# Assignment:
Give back the line below containing "names can move" and every later line, exactly.

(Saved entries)

——————————

-- ==== Sys2Proof/Machine/Step.lean ====
section
/-! DEFINITION. One step of the machine. -/

namespace Sys2Proof.Machine

/-- One atomic step of one agent (R82): the move `fetch` gives. -/
def step (s : State) : Host.Outcome State Fault Refusal :=
  match fetch s with
  | .halted => .fault (.halted s.fatalCause s.fatalOp)
  | .reset t => .next (resetBlock t)
  | .settle t => .next t
  | .run i t => exec i t

/-- The same machine with the op word `w` issued as the very next turn, in a state where the agent it names can move
(log entry 8). -/
def State.withFetchWord (s : State) (nbits w : Nat) : State :=
  { s with
    agenda := .issue (issueOfWord (w % 2 ^ nbits)) :: s.agenda
    phase := .idle
    fatal := false
    irqMasked := false }

end Sys2Proof.Machine
end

——————————

# Your response:
/-- The same machine with the op word `w` issued as the very next turn, in a state where the agent it names can move
(log entry 8). -/
def State.withFetchWord (s : State) (nbits w : Nat) : State :=
  { s with
    agenda := .issue (issueOfWord (w % 2 ^ nbits)) :: s.agenda
    phase := .idle
    fatal := false
    irqMasked := false }

end Sys2Proof.Machine
end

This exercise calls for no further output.